Stored data entries
+++

-- ==== Sys2Proof/Tests/Slice0.lean ====
section
/-! SUPPORT. Tests: ill-formed commands, vectors that the spec gives, one step of commands on small states, and for every claim
a state that meets its hypotheses. -/

namespace Sys2Proof.Tests
open Sys2Proof Sys2Proof.Machine

-- one theorem after the other: the threads of a parallel elaboration reserve more memory than the check allows
set_option Elab.async false

/-! ### Ill-formed commands -/

/-- A well-formed line access, and one that names a segment word twice. -/
def goodM2S : M2S := ⟨0x40, 7, none, 0, []⟩
@[inherit_doc goodM2S] def badM2S : M2S := { goodM2S with ecc := [1, 1] }
/-- A copy and a request of a line, and their like off a line. -/
def goodCopy : LedCopy := ⟨0, 0, .rd, 1, false, 0, 0x40, false, 0, 0, 0, 0⟩
@[inherit_doc goodCopy] def badCopy : LedCopy := { goodCopy with addr := 0x41 }
@[inherit_doc goodCopy] def goodReq : RemReq := ⟨0, .rd, 0x40, false, 0, 0, 0, 0⟩
@[inherit_doc goodCopy] def badReq : RemReq := { goodReq with addr := 0x41 }
def hdr : TwHdr := ⟨0, false⟩
def c0 : CtxRef := ⟨0, 0⟩

theorem test_wf_width : (Instr.registerWrite .mailbox 0 24 0).wf = false ∧ (Instr.registerWrite .mailbox 0 16 0).wf = true ∧
    (Instr.captureRead .mailbox 0 0).wf = false := by decide
theorem test_wf_compare_hit : (Instr.compareHit 0 1).wf = false ∧ (Instr.compareHit 0 2).wf = true := by decide
theorem test_wf_slot_table : (Instr.slotTableWrite .mailbox 0x120002 0).wf = false ∧ (Instr.slotTableWrite .mailbox 0x130000 0).wf = false ∧
    (Instr.slotTableWrite .mailbox 0x67FC 0).wf = true := by decide
theorem test_wf_segment_words : (Instr.memRd 0 0 badM2S).wf = false ∧ (Instr.memWr 0 0 badM2S false 0).wf = false ∧
    (Instr.memWrPtl 0 0 badM2S false 0 0).wf = false ∧ (Instr.memRd 0 0 goodM2S).wf = true := by decide
theorem test_wf_ledger_scan : (Instr.ledgerScan 0 0 [3] [(3, 1)]).wf = false ∧ (Instr.ledgerScan 0 0 [3] [(4, 1)]).wf = true := by decide
theorem test_wf_compressor : (Instr.compressorResult 0 0 false (List.replicate 8193 0)).wf = false ∧
    (Instr.compressorResult 0 0 false (List.replicate 8192 0)).wf = true := by decide +kernel
theorem test_wf_fabric : (Instr.fabricMessage 0 0 (.req badReq)).wf = false ∧ (Instr.fabricMessage 0 0 (.req goodReq)).wf = true := by decide
theorem test_wf_twin_lines : (Instr.lcpy 0 hdr badCopy).wf = false ∧ (Instr.lcpy 0 hdr goodCopy).wf = true ∧
    (Instr.wrq 0 hdr 0x41 ⟨true, 0, 0, none⟩ 0 0 none).wf = false ∧ (Instr.mrd 0 hdr 0x41 false).wf = false ∧ (Instr.mrs 0 hdr 0x41 none).wf = false ∧
    (Instr.rcp 0 hdr 0x41 0 0).wf = false ∧ (Instr.vrq 0 hdr 0x41 0 0).wf = false ∧ (Instr.fwd 0 hdr badReq).wf = false := by decide
theorem test_wf_move : (Instr.moveComplete 0 0 false [1, 1]).wf = false ∧ (Instr.moveComplete 0 0 false [1, 2]).wf = true := by decide
theorem test_wf_bist : (Instr.bistComplete 0 0 [(0, 1), (0, 1)]).wf = false ∧ (Instr.bistComplete 0 0 [(0, 1), (1, 1)]).wf = true := by decide
theorem test_wf_parity : (Instr.offerAssign 0 [(7, 1), (7, 1)]).wf = false ∧ (Instr.offerAssign 0 [(7, 1), (7, 2)]).wf = true := by decide
theorem test_wf_energy : (Instr.energyLimitWrite .mailbox 0x3040 0).wf = false ∧ (Instr.energyLimitWrite .mailbox 0x3044 0).wf = true := by decide
theorem test_wf_page : (Instr.testRaise .mailbox 0x1004 0).wf = false ∧ (Instr.pageLockWrite .mailbox 0x200000 0).wf = false ∧
    (Instr.errCodeRead .mailbox 0x1800).wf = false ∧ (Instr.errInfoRead .mailbox 0x1000).wf = true := by decide
theorem test_wf_format : (Instr.zAdd c0 (.sn 0 0 0)).wf = false ∧ (Instr.zSexb c0 (.lrrr 0 0 false 0 0 0)).wf = false ∧
    (Instr.zMin c0 (.srr 0 0)).wf = false ∧ (Instr.zMovi c0 (.srr 0 0)).wf = false ∧ (Instr.zLd c0 (.srr 0 0)).wf = false ∧
    (Instr.zBcc c0 (.srr 0 0)).wf = false ∧ (Instr.zNop c0 (.srr 0 0)).wf = false ∧ (Instr.zMovs c0 (.srr 0 0) none).wf = false ∧
    (Instr.zMovw c0 (.srr 0 0)).wf = false ∧ (Instr.zLdw c0 (.srr 0 0)).wf = false ∧ (Instr.zJmp c0 (.srr 0 0)).wf = false ∧
    (Instr.zMulu16 c0 (.srr 0 0)).wf = false := by decide

/-! ### Vectors -/

/-- R313: the check values, of the bytes 31h to 39h with the initial state and final exclusive-or that the table names. -/
def nine : List Byte := [0x31, 0x32, 0x33, 0x34, 0x35, 0x36, 0x37, 0x38, 0x39]
theorem test_crc_check_values :
    crcBytes (crcPoly 1) 0xFFFFFFFF nine ^^^ 0xFFFFFFFF = 0xE3069283 ∧ crcBytes (crcPoly 2) 0xFFFFFFFF nine ^^^ 0xFFFFFFFF = 0xCBF43926 ∧
    crcBytes (crcPoly 3) 0xFFFF nine = 0x29B1 ∧ crcBytes (crcPoly 4) 0 nine = 0xBB3D ∧ crcBytes (crcPoly 5) 0 nine = 0xF4 := by decide +kernel

/-- R230: the two vectors that any implementation must reproduce. -/
theorem test_mecc : mecc 0 = 0 ∧ oddOnes (0 : BitVec 160) = false ∧ mecc (1 <<< 74) = 0x52 ∧
    oddOnes ((0x52#160 <<< 152) ||| (1#160 <<< 74)) = false ∧ meccCols[74]? = some 82 ∧ meccCols[151]? = some 160 := by decide +kernel

/-- R124: the encoder's vector, from symbol 32 = 0 and symbol 33 = 1. -/
theorem test_encoder : checkSyms [0, 1] = [0x003F, 0x0326, 0x1BD8, 0x64C0, 0xFC00, 0x8000] := by decide +kernel

/-- 04, the worked example: the syndromes of its errors, and the polynomial of device 9, its highest coefficient first. -/
def worked : Codeword := (1 <<< (16 * 35)) ||| (2 <<< (16 * 36)) ||| (1 <<< (16 * 38)) ||| (4 <<< (16 * 39))
theorem test_erasure_syndromes : syndromes worked = [0x0006, 0x0006, 0x0180, 0x140C, 0x301F, 0x0094] := by decide +kernel
theorem test_erasure_locator : deviceSyms 9 = [36, 37, 38, 39] ∧
    locPoly ((deviceSyms 9).map locator) = [0x0040, 0x0078, 0x0036, 0x000F, 1] := by decide +kernel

+++

Could you set down, word for word, only the lines above from the line with "theorem test_mecc : mecc" to the line with "theorem test_encoder : checkSyms", including both?

RESULT FOR THIS EXERCISE:
theorem test_mecc : mecc 0 = 0 ∧ oddOnes (0 : BitVec 160) = false ∧ mecc (1 <<< 74) = 0x52 ∧
    oddOnes ((0x52#160 <<< 152) ||| (1#160 <<< 74)) = false ∧ meccCols[74]? = some 82 ∧ meccCols[151]? = some 160 := by decide +kernel

/-- R124: the encoder's vector, from symbol 32 = 0 and symbol 33 = 1. -/
theorem test_encoder : checkSyms [0, 1] = [0x003F, 0x0326, 0x1BD8, 0x64C0, 0xFC00, 0x8000] := by decide +kernel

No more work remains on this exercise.